- _Instructions for the task_
Each line in the records below, from the one that contains "rcases highestQ h eligibleH readyH with less | ⟨same, -⟩" to the one that contains "Option.bind_some, if_neg eligible]", should be reproduced exactly, the first and last included.

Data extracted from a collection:
■ ■ ■ ■ ■ ■ ■

@[simp] theorem talk_frame (p : Position) (b : Binding) (s : State) :
    (talk p b s).cfg = s.cfg ∧ (talk p b s).load = s.load ∧ (talk p b s).time = s.time ∧
    (talk p b s).calls = s.calls ∧ (talk p b s).queues = s.queues ∧ (talk p b s).counts = s.counts ∧
    (talk p b s).aht = s.aht ∧ (talk p b s).deferrals = s.deferrals ∧ (talk p b s).treat = s.treat ∧
    (talk p b s).clips = s.clips ∧ (talk p b s).highway = s.highway ∧ (talk p b s).exch = s.exch ∧
    (talk p b s).peers = s.peers ∧ (talk p b s).builder = s.builder ∧ (talk p b s).bus = s.bus ∧
    (talk p b s).pending = s.pending := by
  unfold talk; simp

@[simp] theorem completeWrap_frame (p : Position) (w : WrapWork) (s : State) :
    (completeWrap p w s).cfg = s.cfg ∧ (completeWrap p w s).load = s.load ∧ (completeWrap p w s).time = s.time ∧
    (completeWrap p w s).calls = s.calls ∧ (completeWrap p w s).queues = s.queues ∧
    (completeWrap p w s).counts = s.counts ∧ (completeWrap p w s).deferrals = s.deferrals ∧
    (completeWrap p w s).treat = s.treat ∧ (completeWrap p w s).clips = s.clips ∧
    (completeWrap p w s).highway = s.highway ∧ (completeWrap p w s).exch = s.exch ∧
    (completeWrap p w s).peers = s.peers ∧ (completeWrap p w s).builder = s.builder ∧
    (completeWrap p w s).bus = s.bus ∧ (completeWrap p w s).port = s.port ∧ (completeWrap p w s).pending = s.pending := by
  unfold completeWrap; simp

@[simp] theorem windUp_frame (p : Position) (s : State) :
    (windUp p s).cfg = s.cfg ∧ (windUp p s).load = s.load ∧ (windUp p s).time = s.time ∧
    (windUp p s).calls = s.calls ∧ (windUp p s).queues = s.queues ∧ (windUp p s).counts = s.counts ∧
    (windUp p s).deferrals = s.deferrals ∧ (windUp p s).treat = s.treat ∧ (windUp p s).clips = s.clips ∧
    (windUp p s).highway = s.highway ∧ (windUp p s).peers = s.peers ∧ (windUp p s).builder = s.builder ∧
    (windUp p s).bus = s.bus ∧ (windUp p s).port = s.port ∧ (windUp p s).pending = s.pending := by
  unfold windUp; (repeat' split) <;> simp

@[simp] theorem secondEvent_frame (s : State) :
   (secondEvent s).cfg = s.cfg ∧ (secondEvent s).load = s.load ∧ (secondEvent s).calls = s.calls ∧
   (secondEvent s).queues = s.queues ∧ (secondEvent s).counts = s.counts ∧ (secondEvent s).aht = s.aht ∧
   (secondEvent s).deferrals = s.deferrals ∧ (secondEvent s).treat = s.treat ∧ (secondEvent s).clips = s.clips ∧
   (secondEvent s).highway = s.highway ∧ (secondEvent s).exch = s.exch ∧ (secondEvent s).peers = s.peers ∧
   (secondEvent s).builder = s.builder ∧ (secondEvent s).bus = s.bus ∧ (secondEvent s).port = s.port ∧
   (secondEvent s).pending = s.pending := by
  unfold secondEvent; (repeat' split) <;> simp

@[simp] theorem startOffer_frame (c : Slot) (k : Call) (q : Station) (g : Group) (s : State) :
   (startOffer c k q g s).cfg = s.cfg ∧ (startOffer c k q g s).load = s.load ∧
   (startOffer c k q g s).time = s.time ∧ (startOffer c k q g s).agents = s.agents ∧
   (startOffer c k q g s).queues = s.queues ∧ (startOffer c k q g s).counts = s.counts ∧
   (startOffer c k q g s).aht = s.aht ∧ (startOffer c k q g s).deferrals = s.deferrals ∧
   (startOffer c k q g s).treat = s.treat ∧ (startOffer c k q g s).clips = s.clips ∧
   (startOffer c k q g s).highway = s.highway ∧ (startOffer c k q g s).exch = s.exch ∧
   (startOffer c k q g s).builder = s.builder ∧ (startOffer c k q g s).pending = s.pending := by
  unfold startOffer; (repeat' split) <;> simp

@[simp] theorem startClaim_frame (p : Position) (h : Station) (g : Group) (n : Nat) (s : State) :
   (startClaim p h g n s).cfg = s.cfg ∧ (startClaim p h g n s).load = s.load ∧
   (startClaim p h g n s).time = s.time ∧ (startClaim p h g n s).calls = s.calls ∧
   (startClaim p h g n s).queues = s.queues ∧ (startClaim p h g n s).counts = s.counts ∧
   (startClaim p h g n s).aht = s.aht ∧ (startClaim p h g n s).deferrals = s.deferrals ∧
   (startClaim p h g n s).treat = s.treat ∧ (startClaim p h g n s).clips = s.clips ∧
   (startClaim p h g n s).highway = s.highway ∧ (startClaim p h g n s).peers = s.peers ∧
   (startClaim p h g n s).builder = s.builder ∧ (startClaim p h g n s).pending = s.pending := by
  unfold startClaim; (repeat' split) <;> simp
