theorem bestPeer_spec {p : Station} {v : Nat} {g : Group} (best : bestPeer s k = some (p, v, g)) :
    s.bus.station = .active ∧ k.tier ≠ 0 ∧ PeerCandidate s k p g ∧ v = (peerEntry s p g).best ∧
      ∀ q h, PeerCandidate s k q h → (peerEntry s q h).best < v ∨
        ((peerEntry s q h).best = v ∧ (p < q ∨ (p = q ∧ (g = k.group ∨ h = g)))) := by
  have able : s.bus.station = .active ∧ k.tier ≠ 0 := by
    by_contra unable
    rw [bestPeer, if_neg unable] at best
    cases best
  rw [bestPeer_eq s k able] at best
  obtain ⟨a, -, offered, least⟩ := bestOfList_spec (key := fun b => OrderDual.toDual b.2.1)
    (fun _ _ _ _ c d _ _ => by simp) best
  obtain ⟨undeclined, rfl, candidate⟩ := (peerOffer_eq_some_iff ..).1 offered
  obtain ⟨eligible, ready, value, highest⟩ := peerCandidate_spec candidate
  refine ⟨able.1, able.2, ⟨undeclined, eligible, ready⟩, value, fun q h candidateH => ?_⟩
  obtain ⟨vq, gq, offersQ, candidateQ⟩ := peerOffer_of_candidate candidateH
  obtain ⟨-, eligibleH, readyH⟩ := candidateH
  obtain ⟨-, -, -, highestQ⟩ := peerCandidate_spec candidateQ
  rcases least q (List.mem_finRange q) _ offersQ with lower | ⟨tie, first⟩
  · have below : vq < v := lower
    rcases highestQ h eligibleH readyH with less | ⟨same, -⟩
    · exact .inl (less.trans below)
    · exact .inl (same.trans_lt below)
  · have same : v = vq := tie
    rw [List.idxOf_finRange, List.idxOf_finRange] at first
    by_cases own : p = q
    · subst own
      rcases highest h eligibleH readyH with less | ⟨equal, home⟩
      · exact .inl less
      · exact .inr ⟨equal, .inr ⟨rfl, home⟩⟩
    · have earlier : p < q := lt_of_le_of_ne first own
      rcases highestQ h eligibleH readyH with less | ⟨equal, -⟩
      · exact .inl (same ▸ less)
      · exact .inr ⟨equal.trans same.symm, .inl earlier⟩

theorem bestPeer_none (none : bestPeer s k = none) :
    s.bus.station ≠ .active ∨ k.tier = 0 ∨ ∀ p g, ¬ PeerCandidate s k p g := by
  by_cases able : s.bus.station = .active ∧ k.tier ≠ 0
  · refine .inr (.inr fun p g candidate => ?_)
    obtain ⟨v, h, offers, -⟩ := peerOffer_of_candidate candidate
    rw [bestPeer_eq s k able] at none
    exact Option.some_ne_none _ (offers.symm.trans ((bestOfList_eq_none_iff _).1 none p (List.mem_finRange p)))
  · by_cases active : s.bus.station = .active
    · exact .inr (.inl (not_not.1 fun tier => able ⟨active, tier⟩))
    · exact .inl active

end

/-! ### The call an agent takes (R72) -/

/-- What a queued slot offers an agent: its call, when it is open to the agent. -/
def callOffer (s : State) (a : Agent) (c : Slot) : Option (Slot × Call) :=
  (s.selectable c).bind fun k => if eligibleFor s a k then some (c, k) else none

theorem pickCall_eq (s : State) (a : Agent) : pickCall s a = bestOfList (callOffer s a)
    (fun b b' => decide (b.2.priority < b'.2.priority ∨ (b.2.priority = b'.2.priority ∧ b.2.arrival < b'.2.arrival)))
    s.queuedSlots := by
  unfold pickCall bestOfList
  congr 1
  funext held c
  cases selected : s.selectable c with
  | none => simp only [callOffer, selected, Option.bind_none]
  | some k =>
    by_cases eligible : eligibleFor s a k = true
    · simp only [callOffer, selected, Option.bind_some, eligible, if_true, decide_eq_true_eq]
      cases held <;> rfl
    · simp only [callOffer, selected, Option.bind_some, if_neg eligible]

theorem callOffer_eq_some_iff {s : State} {a : Agent} {c : Slot} (queued : c ∈ s.queuedSlots) (b : Slot × Call) :
    callOffer s a c = some b ↔ b.1 = c ∧ OpenTo s a c b.2 := by
  obtain ⟨d, k⟩ := b
  simp only [callOffer, Option.bind_eq_some_iff, Option.ite_none_right_eq_some, Option.some.injEq, Prod.mk.injEq,
    selectable_eq_some_iff, OpenTo, eligibleFor, List.any_eq_true, queued, true_and]
  constructor
  · rintro ⟨j, ⟨held, waiting, fresh⟩, meets, rfl, rfl⟩
    exact ⟨rfl, held, waiting, fresh, meets⟩
  · rintro ⟨rfl, held, waiting, fresh, meets⟩
    exact ⟨k, ⟨held, waiting, fresh⟩, meets, rfl, rfl⟩

/-- The order of R72 as a key: the class, then the arrival. -/
def callKey (b : Slot × Call) : Fin 4 ×ₗ ℕ := toLex (b.2.priority, b.2.arrival)

theorem callKey_lt_iff (b b' : Slot × Call) : callKey b < callKey b' ↔
    b.2.priority < b'.2.priority ∨ (b.2.priority = b'.2.priority ∧ b.2.arrival < b'.2.arrival) := by
  simp [callKey, Prod.Lex.toLex_lt_toLex]

/-! ### The claim of an agent (R73) -/

/-- What a peer's entry for one of the agent's groups offers to a claim: itself and its age, when callers wait there. -/
def claimOffer (s : State) (e : Station × Group) : Option ((Station × Group) × Nat) :=
  if (peerEntry s e.1 e.2).waiting = 0 then none else some (e, effectiveAge s e.1 e.2)

theorem claimOffer_eq_some_iff (s : State) (e : Station × Group) (b : (Station × Group) × Nat) :
    claimOffer s e = some b ↔ 0 < (peerEntry s e.1 e.2).waiting ∧ b = (e, effectiveAge s e.1 e.2) := by
  unfold claimOffer
  split
  · next zero => simp [zero]
  · next some => simp [Nat.pos_of_ne_zero some, eq_comm]

/-- The entries a claim chooses among, by station and then by membership. -/
def claimEntries (ps : List Station) (gs : List Group) : List (Station × Group) := ps.flatMap fun p => gs.map fun g => (p, g)

theorem pickClaim_eq (s : State) (a : Agent) : pickClaim s a =
    (bestOfList (claimOffer s) (fun b b' => decide (b'.2 < b.2))
      (claimEntries (List.finRange 15) (a.members.map Membership.group))).map Prod.fst := by
  have entries : (List.finRange 15).flatMap (fun p => a.members.map fun m => (p, m.group)) =
      claimEntries (List.finRange 15) (a.members.map Membership.group) := by
    simp [claimEntries, Function.comp_def]
  unfold pickClaim bestOfList
  rw [entries]
  congr 2
  funext held e
  by_cases zero : (peerEntry s e.1 e.2).waiting = 0
  · simp only [zero, if_true, claimOffer]
  · simp only [zero, if_false, claimOffer, decide_eq_true_eq]
    cases held <;> rfl

theorem mem_claimEntries {ps : List Station} {gs : List Group} {e : Station × Group} :
    e ∈ claimEntries ps gs ↔ e.1 ∈ ps ∧ e.2 ∈ gs := by
  obtain ⟨p, g⟩ := e
  simp [claimEntries]

/-- The place of an entry among those of its own station. -/
theorem idxOf_map_pair (p : Station) (g : Group) (gs : List Group) :
    (gs.map fun g => (p, g)).idxOf (p, g) = gs.idxOf g := by
  induction gs with
  | nil => rfl
  | cons h gs ih =>
    by_cases same : h = g
    · simp [same]
    · rw [List.map_cons, List.idxOf_cons_ne _ (by simp [same]), ih, List.idxOf_cons_ne _ same]

/-- An entry that stands before another in the list has the lower station, or the same one and the earlier membership. -/
theorem order_of_idxOf_claimEntries {ps : List Station} (ascend : ps.Pairwise (· < ·)) {gs : List Group} {p q : Station}
    {g h : Group} (inG : (p, g) ∈ claimEntries ps gs) (inH : (q, h) ∈ claimEntries ps gs)
    (first : (claimEntries ps gs).idxOf (p, g) ≤ (claimEntries ps gs).idxOf (q, h)) :
    p < q ∨ (p = q ∧ gs.idxOf g ≤ gs.idxOf h) := by
  induction ps with
  | nil => cases (mem_claimEntries.1 inG).1
  | cons p₀ ps ih =>
    obtain ⟨above, ascend⟩ := List.pairwise_cons.1 ascend
    obtain ⟨stationP, groupG⟩ := mem_claimEntries.1 inG
    obtain ⟨stationQ, groupH⟩ := mem_claimEntries.1 inH
    have entries : claimEntries (p₀ :: ps) gs = gs.map (fun g => (p₀, g)) ++ claimEntries ps gs := rfl
    have here (x : Group) (inside : x ∈ gs) : (claimEntries (p₀ :: ps) gs).idxOf (p₀, x) = gs.idxOf x := by
      rw [entries, List.idxOf_append_of_mem (List.mem_map.2 ⟨x, inside, rfl⟩), idxOf_map_pair]
    have there (r : Station) (x : Group) (other : r ≠ p₀) :
        (claimEntries (p₀ :: ps) gs).idxOf (r, x) = gs.length + (claimEntries ps gs).idxOf (r, x) := by
      have absent : (r, x) ∉ gs.map fun g => (p₀, g) := by simp [Ne.symm other]
      rw [entries, List.idxOf_append_of_notMem absent, List.length_map]
    by_cases headP : p = p₀
    · by_cases headQ : q = p₀
      · subst headP headQ
        rw [here g groupG, here h groupH] at first
        exact .inr ⟨rfl, first⟩
      · subst headP
        exact .inl (above q ((List.mem_cons.1 stationQ).resolve_left headQ))
    · have tailP := (List.mem_cons.1 stationP).resolve_left headP
      by_cases headQ : q = p₀
      · subst headQ
        rw [there p g headP, here h groupH] at first
        have inside : gs.idxOf h < gs.length := List.idxOf_lt_length_of_mem groupH
        omega
      · have tailQ := (List.mem_cons.1 stationQ).resolve_left headQ
        rw [there p g headP, there q h headQ] at first
        exact ih ascend (mem_claimEntries.2 ⟨tailP, groupG⟩) (mem_claimEntries.2 ⟨tailQ, groupH⟩) (by omega)

/-! ### The call a CLAIM draws (R161) -/

/-- What a queued slot offers to a CLAIM: its call, when it may answer it. -/
def drawOffer (s : State) (p : Station) (g : Group) (c : Slot) : Option (Slot × Call) :=
  (s.selectable c).bind fun k =>
    if k.tier ≠ 0 ∧ g ∈ s.eligibleGroups k ∧ k.declined[p] = false then some (c, k) else none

■ ■ ■ ■ ■ ■ ■

- _Task answer_
    rcases highestQ h eligibleH readyH with less | ⟨same, -⟩
    · exact .inl (less.trans below)
    · exact .inl (same.trans_lt below)
  · have same : v = vq := tie
    rw [List.idxOf_finRange, List.idxOf_finRange] at first
    by_cases own : p = q
    · subst own
      rcases highest h eligibleH readyH with less | ⟨equal, home⟩
      · exact .inl less
      · exact .inr ⟨equal, .inr ⟨rfl, home⟩⟩
    · have earlier : p < q := lt_of_le_of_ne first own
      rcases highestQ h eligibleH readyH with less | ⟨equal, -⟩
      · exact .inl (same ▸ less)
      · exact .inr ⟨equal.trans same.symm, .inl earlier⟩

theorem bestPeer_none (none : bestPeer s k = none) :
    s.bus.station ≠ .active ∨ k.tier = 0 ∨ ∀ p g, ¬ PeerCandidate s k p g := by
  by_cases able : s.bus.station = .active ∧ k.tier ≠ 0
  · refine .inr (.inr fun p g candidate => ?_)
    obtain ⟨v, h, offers, -⟩ := peerOffer_of_candidate candidate
    rw [bestPeer_eq s k able] at none
    exact Option.some_ne_none _ (offers.symm.trans ((bestOfList_eq_none_iff _).1 none p (List.mem_finRange p)))
  · by_cases active : s.bus.station = .active
    · exact .inr (.inl (not_not.1 fun tier => able ⟨active, tier⟩))
    · exact .inl active

end

/-! ### The call an agent takes (R72) -/

/-- What a queued slot offers an agent: its call, when it is open to the agent. -/
def callOffer (s : State) (a : Agent) (c : Slot) : Option (Slot × Call) :=
  (s.selectable c).bind fun k => if eligibleFor s a k then some (c, k) else none

theorem pickCall_eq (s : State) (a : Agent) : pickCall s a = bestOfList (callOffer s a)
    (fun b b' => decide (b.2.priority < b'.2.priority ∨ (b.2.priority = b'.2.priority ∧ b.2.arrival < b'.2.arrival)))
    s.queuedSlots := by
  unfold pickCall bestOfList
  congr 1
  funext held c
  cases selected : s.selectable c with
  | none => simp only [callOffer, selected, Option.bind_none]
  | some k =>
    by_cases eligible : eligibleFor s a k = true
    · simp only [callOffer, selected, Option.bind_some, eligible, if_true, decide_eq_true_eq]
      cases held <;> rfl
    · simp only [callOffer, selected, Option.bind_some, if_neg eligible]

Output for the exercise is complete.